In a series of interactions, ChatGPT was asked to provide information about racism and whiteness in academic libraries. The responses generated were credible, clearly written and the program can provide nuance in its responses. The quality of the writing is about on par with a good Wikipedia entry. There were times when re-phrasing the question was necessary so the program would understand what was being asked of it. For example, the program was asked to find articles that discuss whiteness as a racial characteristic in academic libraries, and it responded with “I’m sorry, I am unable to find articles in academic libraries,” as if it thought it was being asked to deliver the articles.

Where ChatGPT failed miserably was in the citations it provided. Half of the 29 citations checked were from just two publications, Journal of Library Administration and Library and Information Science Research Journal.

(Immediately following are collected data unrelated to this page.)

-- ==== Sys2Proof/Machine/Rhohimen.lean ====
section
/-! DEFINITION. What comes and goes over the Rhohimen links of a context that spans packages (R386, R433). The other packages are no part
of this machine: what they send is the agenda's to say (log 16). -/

namespace Sys2Proof.Machine

/-- May another package send something of a context to one of its logical cores here? -/
def linkOpen (s : State) (ctx : Nat) : Bool := s.pkg.rhoUp != 0 && s.alive ctx

/-- A sender that is no part of this package: a core of the context, or a collective engine there. -/
def farSource (s : State) (ctx : Nat) : Source → Bool
  | .core lc => s.remote ctx lc
  | .coll c => 576 ≤ c
  | _ => false

/-- A message or a collective request comes in; a deterministic context's collector takes those of a core until the boundary (R57). -/
def linkIn (s : State) (x : Cross) : State :=
  let put (ctx lc : Nat) (o : Out) : State := s.modCtx ctx fun y =>
    { y with collected := y.collected ++ [{ lc := lc, phys := 37376, id := y.collected.length, ask := .out o }] }
  if !linkOpen s x.ctx then s
  else match x with
    | .msg f =>
      if (s.physOf f.ctx f.dst).isNone || !farSource s f.ctx f.src || f.held.launch.isSome || f.held.msg.kind == 2#4 || f.after.isSome then s
      else match f.src with
        | .core lc => if s.det f.ctx then put f.ctx lc (.msg f.dst f.held.msg) else s.post f
        | _ => s.post f
    | .coll r =>
      if !s.remote r.ctx r.lc || (keeperAt s r.ctx r.group).isNone then s
      else if s.det r.ctx then put r.ctx r.lc (.coll r) else { s with creqs := s.creqs ++ [r] }

/-- A launch of another package's front end comes in, with the PC that its lookup gave (R361, R401). -/
def linkLaunch (s : State) (ctx dst : Nat) (pc : W64) (block : List Byte) (m : Msg) : State :=
  if !linkOpen s ctx || (s.physOf ctx dst).isNone || m.kind != 2#4 || s.nc ctx = ((s.ctx? ctx).map fun x => x.grant.length).getD 0 then s
  else
    let l : Launch := { id := s.nextLaunch, queue := linkQueue, pkt := 0, ctx := ctx, dst := dst, pc := pc, block := block, msg := m
                        bounced := false, ended := false, phys := 0, upTo := 0 }
    ({ s with launches := s.launches ++ [l], nextLaunch := s.nextLaunch + 1 }).post
      { ctx := ctx, dst := dst, src := .queue linkQueue, held := { msg := m, launch := some l.id } }

/-- A packet on a link has reached the other package. -/
def linkOut (s : State) (n : Nat) : State := { s with pkg := { s.pkg with onLink := eraseAt s.pkg.onLink n } }

/-- A task that this package's front end has launched on another package reports its end (R403). -/
def linkEnd (s : State) (id : Nat) : State :=
  { s with launches := mapIf (fun l => l.id == id && s.remote l.ctx l.dst) (fun l => { l with ended := true, phys := 37376, upTo := 0 }) s.launches }

/-- The granule of a member's access for an instance that another package keeps, where it passes the check as its core's access (R381). -/
def linkPart (s : State) (ctx lc : Nat) (k : AK) (a n : Nat) : Option Part :=
  if !linkOpen s ctx then none
  else (s.physOf ctx lc).bind fun p => match checkedParts s (coreAs (s.core p) ctx) k a n 0 with
    | ([q], none) => if s.nc ctx = ((s.ctx? ctx).map fun x => x.grant.length).getD 0 then none else some q
    | _ => none

/-- A read of a source here. -/
def linkRead (s : State) (ctx lc a n : Nat) : State :=
  match linkPart s ctx lc .load a n with
  | some p => countPois (touchMember s ctx lc p) p.key (boolNat (poisoned s (keyAs s ctx p.key)))
  | none => s

/-- A write of a destination here. -/
def linkWrite (s : State) (ctx lc a : Nat) (bs : List PByte) : State :=
  match linkPart s ctx lc .store a bs.length with
  | some p => writeMember s ctx lc p bs []
  | none => s

end Sys2Proof.Machine
end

While the citations are adequately formed, typically they were incomplete, generally lacking volume or issue numbers.

The main problem found with ChatGPT is that the citations refer to articles that don’t exist (see Appendix II: Citations). They are phantom citations leading nowhere. Each citation was searched on Proquest’s Library and Information Science Collection, and the most common response was: “Your search for “article title” found 0 results.” Of the 29 citations checked, only one was accurate, one was correct but had the title transposed, and one was to a real article, but the source journal provided by ChatGPT was incorrect. When questioned as to the accuracy of the citations it provides, ChatGPT grew indignant, claiming, “The articles and studies I listed were published in reputable academic journals and written by experts in their field.” Well, maybe not so much. When pressed on this point, ChatGPT vacillated somewhat, offering “there may be instances where the information I provide may not be completely accurate or up-to-date.” Agreed. The system did give a shout-out to librarians, noting, “It is also recommended to consult with librarians and other subject matter experts, to ensure the accuracy of the information and to get the latest information.”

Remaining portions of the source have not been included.